On 27 May 2007, the last match day of the 2006–07 Serie A season, Chievo was one of five teams in danger of falling into the last undecided relegation spot. Needing only a tie against Catania, a direct competitor in the relegation battle, Chievo lost 2–0 playing on a neutral field in Bologna. Wins by Parma, Siena and Reggina condemned Chievo to Serie B for the 2007–08 season after six seasons in the top flight.

Even as a relatively-successful Serie A team the club, which averages only 9,000 to 10,000 fans[4] and is kept afloat mainly by money from television rights, does not have the same number of fan supporters as Hellas, the oldest team in Verona. The difference between the clubs supporters' number is highlighted during local derby games played in season 2001–02 at the clubs' shared stadium when, for Chievo's "home" fixtures, the Chievo fans were located in "away" end of the stadium (the area of the stadium Chievo's supporters by years claim as "theirs," in fact the main supporters faction's name is "North Side," the side of the stadium usually assigned to away teams' supporters), while the most of the rest of the stadium seats was assigned to Hellas supporters.
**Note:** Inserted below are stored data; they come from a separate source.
/-- The port after the warm restart of one context: for one that is CHECKING, ABORTED answers its pending close and LOAD_REFUSED is
raised (R35). -/
def restartedPort (s : State) (k : Kind) (p : Port) : Port :=
  match s.intake k with
  | some l =>
    match l.stage with
    | .checking _ =>
      { p with answers := p.answers ++ closeAnswers k l .aborted 0 }.raise s.settings.enables .loadRefused
        { edition := l.edition, code := some .aborted, drop := none, minute := s.stamp }
    | .receiving | .applying | .rebuilding => p
  | none => p

/-- What a warm restart does when it takes effect (R35, R51, R76, R95, R119, R142, R158, R172, R183), the arbiter's first
decision included. -/
structure WarmRestarted (s t : State) : Prop where
  pending : t.pending = s.pending
  timebase : t.timebase = s.timebase
  clock : t.clock = s.clock
  settings : t.settings = s.settings
  fare : t.intakes.fare = s.intakes.fare.bind restartLoad
  block : t.intakes.block = s.intakes.block.bind restartLoad
  intakeCounters : t.intakes.segDuplicate = s.intakes.segDuplicate ∧ t.intakes.segStray = s.intakes.segStray
  answers : t.port.answers = s.port.answers ++ restartAnswers .fare s.intakes.fare ++ restartAnswers .block s.intakes.block
  /-- flags, notices and answers (R183): what the two contexts give, and, where the first exchange is a POLL with an allowance of 0,
  TAPQ_FULL and ZERO_ALLOWANCE (R167) -/
  polled : (∃ x, t.trunk.ex = some x ∧ x.kind = .roundPoll) → 256 ≤ s.taps.queue.length →
    t.port =
        { (restartedPort s .block (restartedPort s .fare s.port)).raise s.settings.enables .tapqFull
            { edition := 0, code := none, drop := none, minute := s.stamp } with tx := t.port.tx } ∧
      t.taps = { s.taps with zeroAllowance := min 65535 (s.taps.zeroAllowance + 1) }
  unpolled : ¬((∃ x, t.trunk.ex = some x ∧ x.kind = .roundPoll) ∧ 256 ≤ s.taps.queue.length) →
    t.port = { restartedPort s .block (restartedPort s .fare s.port) with tx := t.port.tx } ∧ t.taps = s.taps
  /-- a frame in transmission is carried to its end (R183) -/
  tx : ∀ x, s.port.tx = some x → t.port.tx = some x
  cat : t.cat = { s.cat with retired := [], withdrawn := [], hold := t.cat.hold }
  table : t.table =
    { s.table with
      state := t.table.state, marks := Per8.all none, sweepRequest := false
      sweep := some { lowest := s.cat.h, horizon := if s.cat.h = 0 then 0 else s.cat.b, after := none } }
  apply : ∀ l, s.intakes.block = some l → l.stage = .applying → t.table.state = s.startUndo.table.state
  work : (∀ k l, s.intake k = some l → l.stage ≠ .applying) → t.table.state = s.table.state
  planner : t.planner = { s.planner with jobs := [], lastServed := none }
  drops : ∀ d, t.drop d =
    { s.drop d with
      presence := if (s.drop d).stopping = true ∨ (s.drop d).presence = .disabled then .disabled else .absent
      stopping := false, run := 0, tapUrgent := false, fareAhead := false, blockNofit := false }
  lastTap : t.roster.lastTap = s.roster.lastTap
  /-- a poll mode that waited for the round's end is in force (log 37) -/
  pollMode : t.roster.pollMode = s.settings.pollMode
  /-- the trunk (R142): its six other counters are kept, and the line time but for a frame or an answer that is cut (log 41) -/
  trunk : t.trunk =
    { s.trunk with
      ex := t.trunk.ex, request := none, round := t.trunk.round, pushCount := 0, emptyPause := t.trunk.emptyPause
      lastUrgent := none, rounds := t.trunk.rounds
      lineFrom :=
        if s.trunk.ex.any (fun x => x.stage == .sending || x.stage == .receiving) then s.timebase else s.trunk.lineFrom }
  pause : (∃ d, (t.drop d).presence = .absent) → t.trunk.emptyPause = none
  /-- IDLE stays as it is (R158) -/
  idle : s.change.state = .idle → t.change = s.change
  /-- the due test (R145, R158); no drop is counted after the restart, so the bus is ready at once (R147) -/
  change : ∀ r, s.cat.pendingFare = some r → s.change.state ≠ .idle →
    if r.minute = 0 ∨ (s.clock.valid = true ∧ r.minute ≤ s.clock.minute) then FoundReady r false t
    else t.change = { state := .staging, hold := .absent, door := none, requested := none, forced := false }
  /-- the first exchange: the broadcast that the changeover requests, or else the first turn of a round over every drop that is
  not DISABLED -/
  broadcast : ∀ p, t.change.requested = some p → s.change.state ≠ .idle →
    t.cat.hold = s.cat.pendingFare.map Fare.ref ∧ t.trunk.rounds = s.trunk.rounds ∧ t.roster.probe = 0 ∧ t.roster.lastRound = none ∧
      t.trunk.round = none ∧ ∃ x, t.trunk.ex = some x ∧ x.kind = .broadcast ∧ x.frame = .activate p ∧ x.stage = .quiet
  round : t.change.requested = none →
    t.cat.hold = none ∧ t.trunk.rounds = bump s.trunk.rounds 1 ∧ t.roster.probe = 1 % s.settings.divisor ∧
      t.roster.lastRound = some s.timebase ∧
      ((∃ d, (t.drop d).presence = .absent) → ∃ x, t.trunk.ex = some x ∧ x.kind = .roundPoll ∧ x.stage = .quiet)

/-! ### The reports (R181; 11, section 11.1.5) -/

/-- A layout: the fields of a content in order, each with its offset and its bytes. -/
abbrev Layout := List (Nat × List Byte)

/-- Each field of a layout begins where the one before it ends. -/
def Layout.Gapless : Nat → Layout → Prop
  | _, [] => True
  | off, f :: fs => f.1 = off ∧ Layout.Gapless (off + f.2.length) fs

/-- The content that a layout gives. -/
def Layout.bytes (l : Layout) : List Byte := l.flatMap Prod.snd

/-- A mark in a report: 0 or 1. -/
def bitOf (b : Bool) : Nat := if b then 1 else 0

/-- A drop in a report: its address, 0 for none. -/
def dropNumber (d : Option DropId) : Nat := match d with | some d => d.val + 1 | none => 0

/-- A held context at an offset, 8 bytes (R185). -/
def contextAt (off : Nat) (c : Option Ctx) : Layout :=
  let c := c.getD { edition := 0, code := none, drop := none, minute := 0 }
  [(off, leBytes 2 c.edition), (off + 2, leBytes 1 (match c.code with | some x => x.byte.toNat | none => 0)),
    (off + 3, leBytes 1 (dropNumber c.drop)), (off + 4, leBytes 4 c.minute)]

/-- An intake context at an offset, 8 bytes (R18). -/
def intakeAt (off : Nat) (l : Option Load) : Layout :=
  let stage : Nat :=
    match l with
    | none => 0
    | some l => match l.stage with | .receiving => 1 | .checking _ => 2 | .applying => 3 | .rebuilding => 4
  let form : Nat := match l with | none => 0 | some l => (match l.form with | .full => 1 | .delta => 2)
  let segs := match l with | none => [] | some l => l.segments
  [(off, leBytes 1 stage), (off + 1, leBytes 1 form), (off + 2, leBytes 2 (match l with | none => 0 | some l => l.edition)),
    (off + 4, leBytes 2 segs.length), (off + 6, leBytes 2 (segs.countP (fun x => x.isSome)))]
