-- ==== Sys2Proof/Certificates/Slice0/Obligations.lean ====
section
/-! DEFINITION. The statements for the provers. The rules named in a docstring are those of spec/; a statement that rests on a
choice of the model says so and names its log entry. `s.answerRoom` is the test of R176. -/

open Sys2Proof Sys2Proof.Machine

/-! ### The step -/

/-- A step runs the command at the front of the queue on the state with the queue's rest (the model's queue, log 30). -/
def Obligations.StepRunsFrontCommand : Prop :=
  ∀ (c : Instr) (rest : List Instr) (s : State), step (s.setPending (c :: rest)) = exec c (s.setPending rest)

/-- With no command waiting, a step is one microsecond of the internal timebase (the model's choice, log 1): work in flight goes
on, the arbiter and the uplink decide, and nothing a deadline keeps moves. Of the counters only those that a decision raises may
rise: ROUNDS, ZERO_ALLOWANCE and the Planner's. -/
def Obligations.StepWithEmptyQueuePassesTime : Prop :=
  ∀ s : State, s.pending = [] → ∃ t, step s = .next t ∧ t.pending = [] ∧ t.timebase = s.timebase + 1 ∧ t.clock = s.clock ∧
    t.settings = s.settings ∧ t.change = s.change ∧ t.intakes.fare = s.intakes.fare ∧ t.port.bare = s.port.bare ∧
    t.cat.bare = s.cat.bare ∧ t.taps.bare = s.taps.bare ∧ t.trunk.bare = s.trunk.bare ∧ t.table.live = s.table.live ∧
    t.table.removeAbsent = s.table.removeAbsent ∧ t.table.markLag = s.table.markLag ∧
    t.intakes.segDuplicate = s.intakes.segDuplicate ∧ t.intakes.segStray = s.intakes.segStray ∧
    ∀ d, (t.drop d).bare = (s.drop d).bare

/-- No command stops the hub, and none touches the commands that wait behind it. The model's own in this: that every command,
HARD_RESET included, keeps the commands that wait is log 30, and that an event which cannot arise still answers a next state is log
3; the spec says neither. -/
def Obligations.EveryCommandCompletes : Prop :=
  ∀ (c : Instr) (s : State), ∃ t, exec c s = .next t ∧ t.pending = s.pending

/-! ### Resets -/

/-- A hard reset gives every block its reset value, and the arbiter's first decision in the same event starts a probing round
with a POLL of drop 1 (R34, R51, R76, R95, R119, R142, R157, R171, R188); the reset values are those of R12, R18, R37, R54, R77, R96,
R123, R143, R166 and R173, and for the settings those of R16, R23, R77, R89, R91 to R93, R98, R107, R108, R114, R120, R139, R144,
R173 and R186. The model's own: that the decision stands inside the event (log 23), that the internal timebase reads 0
(log 27), that the commands which wait are kept (log 30), and that the line was last busy at time 0 (log 31). -/
def Obligations.HardResetRestoresDefaults : Prop :=
  (∀ s : State, exec .hardReset s = .next
    (((State.reset.setPending s.pending).setTrunk
      { State.reset.trunk with
        ex :=
          some
            { kind := .roundPoll, drop := some 0, frame := .poll 8, stage := .quiet, waits := 0, burstStart := 0, burstEnd := 0
              lastResend := none, set := Settings.defaults.trunk, detached := false, since := 0 }
        round := some [1, 2, 3, 4, 5, 6, 7], rounds := 1 }).setRoster
      { State.reset.roster with probe := 1, lastRound := some 0 })) ∧
  let s := State.reset
  let c := s.settings
  (s.clock.valid = false ∧ s.clock.minute = 0 ∧ s.minutePhase = 0 ∧ c.dayStart = 180 ∧ c.idleTimeout = 10) ∧
  (s.intakes.fare = none ∧ s.intakes.block = none ∧ s.cat.h = 0 ∧ s.cat.b = 0 ∧ s.cat.length = 0 ∧ s.cat.a = 0 ∧
    s.cat.p? = none ∧ s.cat.retired = [] ∧ s.cat.withdrawn = [] ∧ s.cat.hold = none ∧ s.occupancy = 0) ∧
  (s.table.state = .empty ∧ s.table.entries = [] ∧ s.table.live = 0 ∧ s.table.sweep = none ∧ s.table.sweepRequest = false ∧
    ∀ d, s.mark d = none) ∧
  (∀ d, (c.dropMap.get d).enabled = true ∧ (c.dropMap.get d).cls = 0 ∧
    s.drop d =
      { stopping := false, presence := .absent, run := 0, holdings := ⟨0, 0, 0⟩, known := false, tapsHeld := 0, fareAhead := false
        blockNofit := false, tapUrgent := false, counters := ⟨0, 0, 0, 0, 0, 0⟩ }) ∧
  (s.roster.pollMode = .continuous ∧ s.roster.probe = 0 ∧ s.roster.lastTap = none ∧ s.roster.lastRound = none) ∧
  (c.enables = { load := true, drop := true, job := true, changeover := true, table := true, tapq := true } ∧
    c.classes.get 0 = { blockBase := 0, blockSize := 8192, fareBase := 8192, fareSize := 128, delta := true } ∧
    ∀ i, i ≠ 0 → c.classes.get i = { blockBase := 0, blockSize := 0, fareBase := 0, fareSize := 0, delta := false }) ∧
  (c.pollMode = .continuous ∧ c.period = 4 ∧ c.divisor = 4 ∧ c.parking = .fixed ∧ c.bias = 0 ∧ c.retryLimit = 8) ∧
  (c.levelUrgent = 3 ∧ c.levelRoutine = 2 ∧ c.levelFare = 2 ∧ c.floorDepot = 1 ∧ c.floorClosed = 1 ∧ c.floorOpen = 3) ∧
  (c.trunk = { rate := 1000, quiet := 24, replyTimeout := 500, waitInterval := 5, waitLimit := 20, burst := 4 } ∧
    c.paceService = 4 ∧ c.paceDepot = 32) ∧
  (s.planner.jobs = [] ∧ s.planner.log = none ∧ s.trunk.ex = none ∧ s.trunk.request = none ∧ s.trunk.pushCount = 0) ∧
  (s.change = { state := .idle, hold := .absent, door := none, requested := none, forced := false } ∧ c.holdLimit = 5 ∧
    c.doorLimit = 60 ∧ s.taps.queue = []) ∧
  (s.port.gateway = none ∧ s.port.linkUp = false ∧ s.port.mode = .depot ∧ s.port.door = .closed ∧ s.port.answers = [] ∧
    s.port.notices = [] ∧ s.port.tx = none ∧ c.protocolType = 0x88B5 ∧ ∀ f, s.port.flags.get f = none) ∧
  ∀ n ∈ s.counters, n = 0

/-- WARM_RESTART takes effect on every block, and RESTART does the same after its answer OK has joined; while the BLOCK context is
REBUILDING the first changes nothing and the second is answered and held back (R35, R36, R51, R76, R95, R119, R142, R158, R183).
The model's own: the order of the two contexts, FARE before BLOCK (log 6), the command WARM_RESTART (log 8), the sweep request mark
(log 34), a poll mode that waited (log 37), the due test in DUE and DOOR_WAIT (log 40), the line time (log 41). -/
def Obligations.RestartActsOnEveryBlock : Prop :=
  ∀ (m : Head) (s : State),
    let s' := s.setPort { s.port with gateway := some m.src, answers := s.port.answers ++ [.result m.tag .ok 0 0 0 0] }
    ((∀ l, s.intakes.block = some l → l.stage ≠ .rebuilding) →
      (∃ t, exec .warmRestart s = .next t ∧ WarmRestarted (s.setPort { s.port with restartHeld := false }) t) ∧
      (s.answerRoom = true → ∃ t, exec (.restart m) s = .next t ∧ WarmRestarted s' t)) ∧
    (∀ l, s.intakes.block = some l → l.stage = .rebuilding →
      exec .warmRestart s = .next s ∧
      (s.answerRoom = true →
        ∃ t, exec (.restart m) s = .next t ∧ t = s.setPort t.port ∧
          t.port = { s'.port with restartHeld := true, tx := t.port.tx }))

/-! ### Gateway Port: frames, link, uplink -/

/-- Frames that carry no message for a block: each raises its own counter, and a discarded message still gives the gateway address
(R174, R175). -/
def Obligations.UnusableFramesAreCounted : Prop :=
  ∀ (s : State) (src : MacAddr) (why : DiscardReason),
    exec .fcsBad s = .next (s.setPort { s.port with fcsBad := min 65535 (s.port.fcsBad + 1) }) ∧
    exec .otherType s = .next (s.setPort { s.port with otherType := min 65535 (s.port.otherType + 1) }) ∧
    exec (.msgDiscard src why) s =
      .next (s.setPort { s.port with gateway := some src, msgDiscard := min 65535 (s.port.msgDiscard + 1) })

/-- Without answer room every message that takes an answer is discarded whole, whatever it asks: ANSWER_DROP rises and the gateway
address is taken, and nothing else changes (R174, R176). There is room while the answers queued and the answers owed, the pending
closes and the pending abort, are fewer than 16. -/
def Obligations.NoAnswerRoomDiscardsTheMessage : Prop :=
  (∀ s : State,
    let owed (l : Option Load) : Nat := match l with | some l => l.close.toList.length + l.abort.toList.length | none => 0
    s.answerRoom = true ↔ s.port.answers.length + (owed s.intakes.fare + owed s.intakes.block) < 16) ∧
  ∀ (c : Instr) (m : Head) (s : State), c.head? = some m → (∀ k e i p, c ≠ .loadSegment m k e i p) → s.answerRoom = false →
    exec c s = .next
      (s.setPort { s.port with gateway := some m.src, answerDrop := min 65535 (s.port.answerDrop + 1) }) ∧
    exec (.answerDrop m.src) s = exec c s

/-- The link state: UP lets the port form the next frame, oldest answer first, then NOTICE, then TAPS; DOWN counts LINK_LOSS and
cuts the frame, whose content stays queued (R168, R169, R174, R177). That LINK_DOWN on a link that is DOWN changes nothing is the
model's choice (log 3). -/
def Obligations.LinkStateGovernsTheUplink : Prop :=
  ∀ s : State,
    (∃ t, exec .linkUp s = .next t ∧ t = s.setPort t.port ∧ t.port = { s.port with linkUp := true, tx := t.port.tx } ∧
      (∀ x, s.port.tx = some x → t.port.tx = some x) ∧
      (s.port.tx = none →
        t.port.tx = (bodyChoice s.port.answers s.port.notices s.taps.queue).map (fun b =>
          { dest := s.port.gateway.getD 0xFFFFFFFFFFFF, etherType := s.settings.protocolType, body := b }))) ∧
    (s.port.linkUp = true →
      exec .linkDown s = .next
        (s.setPort { s.port with linkUp := false, tx := none, linkLoss := min 65535 (s.port.linkLoss + 1) })) ∧
    (s.port.linkUp = false → exec .linkDown s = .next s)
A year with the Cadetti (2007–08)

Chievo bounced back quickly from the disappointment of their relegation on the last matchday of 2006–07, going in search of an immediate promotion back to the top flight. After the expected departure of several top-quality players including Franco Semioli, Salvatore Lanna, Matteo Brighi, Paolo Sammarco and Erjon Bogdani, the manager Delneri also parted ways with the club. Giuseppe Iachini replaced him and the captain, Lorenzo D'Anna, gave way to Sergio Pellissier at the end of the transfer window. A new squad was constructed, most notably including the arrivals of midfielders Maurizio Ciaramitaro and Simone Bentivoglio, defender César and forward Antimo Iunco. This new incarnation of the gialloblu were crowned winter champions (along with Bologna), en route to a 41st matchday promotion after a 1–1 draw at Grosseto left them four points clear of third-place Lecce with one match remaining. In addition to winning promotion, they were conferred with the Ali della Vittoria trophy on the final matchday of the season, their first league title of any kind in 14 years.

Back in Serie A (2008–)

In their first season back to the top flight, Chievo immediately struggled in the league resulting in the dismissal of Iachini in November and his replacement with former Parma boss Domenico Di Carlo.[5] After Di Carlo's appointment, Chievo managed a remarkable resurgence that led the gialloblu out of the relegation zone after having collected just nine points from their first 17 matches. Highlight matches included a 3–0 defeat of Lazio (who then won the 2008–09 Coppa Italia title) at the Stadio Olimpico, and a thrilling 3–3 draw away to Juventus in which captain and longtime Chievo striker Sergio Pellissier scored a late equaliser to complete his first career hat-trick. A series of hard-fought draws against top clubs Roma, Internazionale and Genoa in the final stretch of the season solidified Ceo's position outside the drop zone and Serie A status was finally confirmed on matchday 37 with a home draw against Bologna. A largely unchanged lineup earned safety the following season with four matchdays to spare, and Chievo is therefore a part of the inaugural Lega Calcio Serie A in 2010–11, their third consecutive season (and ninth season in the last ten years) in the top flight of Italian football.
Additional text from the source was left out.